Day 2 in the Zone

So I know it's probably too early to tout any gains, but today I've definitely more alert and vibrant. As for hunger, I felt full all-day with the exception of my post-WOD dinner.

Today's WOD was four rounds:

400m run
50 BW squats.

11:36 as rx'd

Nutrition (P/C/F)

Breakfast - Eggs/Bacon/Cherries/Whole Milk (4/4/13)

Lunch - Turkey/Cherries/Blueberries/Almonds (4/4/4)

Pre-WOD Snack - Egg/Milk/Protein Powder/Orange (2/2/2)

Dinner - Turkey/Cherries/Almonds/Almonds (4/4/4)

Snack - Whole Milk/Protein Powder (2.5/1/5)


New Snatch PR

Today was my first day back to Potomac Crossfit after the 2009 Crossfit Games. This weekend I observed another tier of fitness heretofore never witnessed with my own eyes. The games were simultaneously inspiring and humbling.

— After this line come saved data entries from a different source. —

-- ==== Sys2Proof/Machine/Loader.lean ====
section
/-! DEFINITION. The tool chain's part of a load (04_assembly_loader.md R61 to R71; 26_errors_traps.md R405): how bundles, presets, data and
launch records are encoded, relocated, allocated and checked. It starts from parsed directives, and `State.loadImage` adds the images that
INSTANCE_LOAD places and loads. -/

namespace Sys2Proof.Machine

/-- The codes of R71; `assembly` stands for a source that the assembler rejects, whose object is not written (R63). -/
inductive LoadError where
  | assembly
  | relocovf (sect : String) (offset : Nat) (sym : String)
  | undef (sym : String)
  | imemovf
  | memovf
  | nofit
  | dupdef (sym : String)
  | imemovl
  deriving DecidableEq, Repr

/-- The values of symbols. -/
abbrev Symbols := List (String × Int)

/-- A symbol's value (R71 UNDEF). -/
def Symbols.get (t : Symbols) (n : String) : Except LoadError Int :=
  match t.find? fun x => x.1 == n with
  | some x => .ok x.2
  | none => .error (.undef n)

/-! ### Source lines (R61 to R63) -/

/-- The header part of a line (R61): `stall=` with `xfer=`, or `stall=` with `lock=` (banks, following bundles). -/
inductive Head where
  | plain (stall : Nat) (xfer : Option (Xc × Small))
  | lock (stall banks n : Nat)
  deriving DecidableEq, Repr

/-- Relocation kinds that name a symbol (R66). -/
inductive RelKind where
  | abs64 | abs32 | imm20 | imm15 | pcrel20 | win20
  deriving DecidableEq, Repr

/-- A relocation: its kind, a symbol, an addend. -/
structure Reloc where
  kind   : RelKind
  sym    : String
  addend : Int
  deriving DecidableEq, Repr

/-- An immediate as written: a number, a task's name (R290), a relocation of a symbol, or the vcore relocation of a grid place (R66). -/
inductive ImmSrc where
  | num (n : Int)
  | task (n : String)
  | rel (r : Reloc)
  | vcore (x y : Nat)
  deriving DecidableEq, Repr

/-- An operation as written: its immediate, its offset in bytes and its landing delay in cycles, where the source gives them; the operation
holds the rest. -/
structure SrcOp where
  op    : Instr
  imm   : Option ImmSrc
  off   : Option Int
  delay : Option Nat
  deriving DecidableEq, Repr

/-- A source line: its header part and its operations. -/
structure SrcLine where
  head : Option Head
  ops  : List SrcOp
  deriving DecidableEq, Repr

/-- The landing delay of an operand in cycles (R63): the smallest e with delay = LAT × 4^e. -/
def asmDelay (d : Nat) : Option Delay :=
  ((List.range 4).find? fun e => decide (d % 4 ^ e = 0) && decide (d / 4 ^ e ≤ 63)).map fun e => ⟨.ofNat 6 (d / 4 ^ e), .ofNat 2 e⟩

/-- A byte offset as a field counts it (R63). -/
def asmOff (off : Int) (scale : Nat) : Option Int := if off % scale = 0 then some (off / scale) else none

/-- The least and the greatest value of a signed field. -/
def signedRange (n : Nat) : Int × Int := (-2 ^ (n - 1), 2 ^ (n - 1) - 1)

/-- The immediate of an operation: the range of its widened form (R46, R63), and the operation with a value in it. -/
def immField : Instr → Option ((Int × Int) × (Int → Instr))
  | .li d _ => some (signedRange 22, fun v => .li d (.ofInt 22 v))
  | .lih d _ => some ((0, 2 ^ 22 - 1), fun v => .lih d (.ofInt 22 v))
  | .ptb t k _ => some (signedRange 22, fun v => .ptb t k (.ofInt 22 v))
  | .addImm d a _ => some (signedRange 17, fun v => .addImm d a (.ofInt 17 v))
  | .andImm d a _ => some (signedRange 17, fun v => .andImm d a (.ofInt 17 v))
  | .orImm d a _ => some (signedRange 17, fun v => .orImm d a (.ofInt 17 v))
  | .xorImm d a _ => some (signedRange 17, fun v => .xorImm d a (.ofInt 17 v))
  | .mulImm d a _ => some (signedRange 17, fun v => .mulImm d a (.ofInt 17 v))
  | .cmpImm p c a _ => some (signedRange 15, fun v => .cmpImm p c a (.ofInt 15 v))
  | .shlImm d a _ => some ((0, 63), fun v => .shlImm d a (.ofInt 6 v))
  | .shrImm d a _ => some ((0, 63), fun v => .shrImm d a (.ofInt 6 v))
  | .sraImm d a _ => some ((0, 63), fun v => .sraImm d a (.ofInt 6 v))
  | .rolImm d a _ => some ((0, 63), fun v => .rolImm d a (.ofInt 6 v))
  | .fork _ a b => some ((0, 2 ^ 17 - 1), fun v => .fork (.ofInt 17 v) a b)
  | .trap _ => some ((0, 2 ^ 17 - 1), fun v => .trap (.ofInt 17 v))
  | _ => none

/-- The offset of a memory operand: its scale, the range of the field, widened where it can be, and the operation with a value in it (R63). -/
def offField : Instr → Option (Nat × (Int × Int) × (Int → Instr))
  | .ld d a sz sx _ dl => some (2 ^ sz.toNat, signedRange 6, fun v => .ld d a sz sx (.ofInt 6 v) dl)
  | .ldAcq d a sz sx _ dl => some (2 ^ sz.toNat, signedRange 6, fun v => .ldAcq d a sz sx (.ofInt 6 v) dl)
  | .st b a sz _ => some (2 ^ sz.toNat, signedRange 15, fun v => .st b a sz (.ofInt 15 v))
  | .stRel b a sz _ => some (2 ^ sz.toNat, signedRange 15, fun v => .stRel b a sz (.ofInt 15 v))
  | .vld d a _ k dl => some (128, signedRange 6, fun v => .vld d a (.ofInt 6 v) k dl)
  | .vldl d a _ k dl => some (4, signedRange 6, fun v => .vldl d a (.ofInt 6 v) k dl)
  | .vst b a _ k => some (128, signedRange 14, fun v => .vst b a (.ofInt 14 v) k)
  | .vstl b a _ k => some (4, signedRange 14, fun v => .vstl b a (.ofInt 14 v) k)
  | _ => none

Today's workout consisted of 1 rep snatches and then a sit-up/hip extension couplet WOD. The results are as follows:

135-155-185(f)-185(f)-185 (new PR by 20 lbs)

Hip Extension/Sit-up Couplet
50 hip extensions
50 sit-ups
9:19 as rx’d

I suck at sit-ups, so I was happy to do my last set unbroken (albeit slowly).


Morning of the 2009 Crossfit Games Affiliate Cup

I'm excited to be participating to this year's Crossfit Games Affiliate Cup. Last night we visited Crossfit Monterey for skill work. We primarily focused on finding our 3RM weight and proper depth. Then, at dinner last night we determined strategy for each of the three Day 1 workouts. I will be participating in the Stadium and North Pad workouts. The other guy will be Chad and Aaron, respectively. Since 2 men and 2 women participate in each workout, Jenn and Tes will be in all three. The workouts are as follows:

Stadium Workout
30 Wallballs (20lbs/14lbs)
Row 300m
30 Box jumps (24")
30 KB swings (24kg/16kg)
30 DB Push press / Push jerk (40lbs/25lb)
30 Deadlifts (225lbs/135lbs)

Hill Workout
2500m (approximately) Hill run relay

North Pad Workout

3-rep Overhead Squat plus
Max total pull-ups in 3 attempts

The pull-ups are not chest-to-bar so I'm remaining confident that I won't bonk on that movement like I did in the Mid-Atlantic Qualifiers.

Aaron and Pat along with Jen and Tes will be handling the 2500m relay run.

Time to get the game face on.

Conquer or Die!


On the Road Again...

AMRAP 10 Rounds:

30 seconds Squats
30 seconds Rest
30 seconds Double Unders
30 seconds Rest


Today is Day 2 of 1o of my last marathon work trip. Didn't get to workout yesterday due to some nightmare travel. But, today I made sure that despite 2 hours of sleep last night I fit a WOD in.

My friend Ryan, posted a very timely blog post regarding nutrition on the road. I also spoke to him about his strategies on eating well on the road as well. The bottom line: preparation.

In Harrisburg, PA I was hard-pressed to find a Whole Foods to secure some grass-fed jerky so tonight I settled for a meal alone at Applebee's. As you can see below, my nutrition was all over the place today from skipping meals to downing mashed potatoes at lunch. Before I start weighing and measuring I can do a lot better with decisions around timing and cutting out complex carbohydrates such as bread and white potatoes.

B: None
S: 12 almonds
L: Meatloaf w/ gravy, mashed potatoes with gravy, mixed veggies, 1.5 c of whole milk
D: Chicken breast sauteed in peppers, mushrooms and onions, 2 spoonfuls of mashed potatoes and side of broccoli


It's the Little Things

Clean and Jerk
5-5-5: 165#, 185#, 205#
AMRAP Pushups = 63
Tabata Situps and Pushups = 185

Today was an average day. I went into the 10AM WOD without a good night's rest or anything in my stomach. Thus, I set myself up for mediocrity. Beyond adequate preparation, today I also learned the value of little things.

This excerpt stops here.